The benefits of having this licence – besides it being a legal requirement – can be found shortly upstream at Teddington Lock. In contrast to its neighbour at Richmond, there’s no illuminated dot matrix displays, no signs informing you that credit cards are accepted. Instead the locks are free to use: as long as you’ve paid £33.50 for your rowing boat.

Teddington Lock instead looked like something out of the Victorian era. The lock-keeper’s building was sat on an island, having all the appearance of a rural village railway station; even with an old fashioned “TEDDINGTON” name board on the side of the house, and an impressive range of flowers in tubs and beds across the island.

Teddington Lock

There was no sign of the lock-keeper – perhaps he was gardening somewhere – although there wasn’t much sign of any boats either, but the island in the lock was busy. The local branch of the RNLI was manning a stall to collect funds for lifeboats. Looking at the calm and tranquillity of the water, you wouldn’t think it would be necessary, but Teddington Lifeboat Station was opened in 2002 and gets several call outs a month. Most people on the island though were simply there to take in the good weather.

Across the river was an equally busy establishment – a pub with a sizeable garden, complete with an extensive adventure playground for the children and a private mooring area in case you’d turned up with your own oars.

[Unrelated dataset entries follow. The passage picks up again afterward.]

/-- Look up a fetch of `n` bytes (R258, R262). -/
def texFetch (s : State) (asid thr va n : Nat) : TexFetch :=
  let ps := rowParts va n
  let els := asking needLoad (ps.map fun p => (thr, p.1))
  match misses s asid els with
  | [] => .got (((founds s asid els).zip ps).map fun x => (x.1.pa, x.2.2, x.1.ok))
  | ms => .miss ms

/-- A fetch of the sampler stopped (R258, R268, R282), or waits until its tables can be read (R23). Of a texel on two pages, one
that is quarantined is consumed, or one that is device-only traps, at once, and the other page is not reported; what is saved
names the texel's first byte, whichever page failed (DESIGN CHOICE, log 66). -/
def sampStop (s : State) (g : Group) (m : Samp) (va : Nat) (ms : List (Asked × Hit)) : State :=
  if ms.any fun x => x.2 == .far then s else
  match ms.findSome? fun x => match x.2 with | .quar pa => some pa | _ => none with
  | some pa => consumeAt s g (srcSampler g.core) 3 pa va needLoad.acc
  | none =>
    match List.find? (fun (x : Asked × Hit) => x.2 == .devOnly) ms with
    | some x => sampTrap s g m tProt x.1.va
    | none =>
      let w := awaited ms
      let s := sampSave s g m va w.length
      reportEach s g.asid (srcSampler g.core) g.gid (.samp g.gid) (some g.grid) (dieOf s g.core) w

/-- A sample after its thread's rows are known: the next thread in progress. -/
def sampNext (m : Samp) : Samp :=
  let done := m.done ||| BitVec.ofNat 32 (2 ^ m.thr)
  { m with done := done, thr := ((threadsOf (m.act &&& ~~~done)).headD 0), stage := [], tmask := 0 }

/-- A thread's rows are kept in the record of its instruction. -/
def sampRows (g : Group) (m : Samp) (rows : List Dword) : Group :=
  let put := fun (i : Inflight) =>
    if i.id = m.infl then
      { i with writes := (rows.zipIdx).foldl (fun c v => Cells.put c (32 * (m.dst + v.2) + m.thr) v.1) i.writes }
    else i
  { g with infl := g.infl.map put, samp := some (sampNext m) }

/-- Every thread is done: the result is ready to return (R257). -/
def sampEnd (g : Group) (m : Samp) : Group :=
  { g with samp := none, infl := g.infl.map fun i => if i.id = m.infl then { i with needs := 0 } else i }

/-- Read the bytes of a fetch that passed, through the core's L1; `none` while its lines have to wait (R27, R29, R122,
R131). -/
def texRead (s : State) (g : Group) (m : Samp) (ps : List (Nat × Nat × Nat)) : State × Option Nat :=
  let lines := (ps.flatMap fun p => (linesOf p.1 p.2.1).map fun l => (l, p.2.2)).eraseDups
  let x := match (lines.map Prod.fst).filter fun l => !inL1 s g.core l with
    | [] => (s, true)
    | far => reachCore s g.core (.samp g.gid) clsDemand far
  if !x.2 then (x.1, none)
  else
    let s := lines.foldl (fun s l => throughL1 s g.core l.1 (engineAccess s g.gid m.thr m.infl l.2)) x.1
    (s, some (leNat (ps.flatMap fun p => tab p.2.1 fun k => cohByte s (p.1 + k))))

/-- The sampler of a group's core consumed poison (R24, R282). -/
def sampPoison (s : State) (g : Group) (pa va : Nat) : State :=
  consumeAt s g (srcSampler g.core) 2 pa va (if va = 0 then 0 else needLoad.acc)

/-- One texel of the thread in progress, or its rows. The address that a fault saves is that of the texel's first byte, on whichever
of its pages it lies (DESIGN CHOICE, log 66). -/
def sampStep (s : State) (g : Group) (m : Samp) : State :=
  let t? := texOf m.tex
  match t?, t?.bind (fun t => footprint t m.gather (lane g m.arow m.thr)) with
  | some t, some fp =>
    (match fp.drop m.stage.length with
     | [] => setG s (sampRows g m (texRows t m.gather fp m.stage))
     | (none, _) :: _ => setG s { g with samp := some { m with stage := m.stage ++ [0] } }
     | (some va, _) :: _ =>
       (match texFetch s g.asid m.thr va (texelSize t.fmt) with
        | .miss ms => sampStop s g m va ms
        | .got ps =>
          let x := texRead s g m ps
          (match x.2 with
           | none => x.1
           | some v =>
             if ps.any fun p => poisoned s p.1 p.2.1 then sampPoison x.1 g ((ps.headD (0, 0, 0)).1) va
             else
               let bit : BitVec 4 := BitVec.ofNat 4 (2 ^ m.stage.length)
               setG (learn x.1 g.asid va)
                 { g with samp := some { m with stage := m.stage ++ [dw v], tmask := m.tmask ||| bit } })))
  | _, _ => setG s (sampRows g m [nanPair, nanPair])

“Fancy a go on the climbing frame?” I asked Sam, but all I got was the sound of snoring as he happily snoozed away in the sun.

Instead we headed off towards the town heading past a variety of shops that showed how much money was in Teddington. Upmarket independent boutiques, pretentious gift shops and the kinds of pubs that you can only visit whilst wearing a rugger shirt with the collar turned up.

We pootled towards the station, wondering if there was a pub that might look more welcoming to a pair of slightly sun-burned and muddy walkers with a baby that wasn’t being transported in some three wheeled elephant size buggy, but there didn’t seem to be anywhere.

“Ah, what about that place? The Teddington Cheese?” said Catherine pointing down the road as we strolled down Station Road.

There it was. An old fashioned, pub style building, lovingly maintained and probably far enough away from the upmarket throngs to be potentially be a more down to earth boozer, albeit one that would be welcoming to small children who were sleeping in a baby carrier.

“Knowing this place, it’s probably a cheese shop,” I noted, but we headed over anyway.

It was a cheese shop.

I’d like to say we popped in for some Smoked Gubbeen or Nettle Wrapped Cornish Yarg, and sat there munching it on the train. But we didn’t. Not least, because the shop was closed.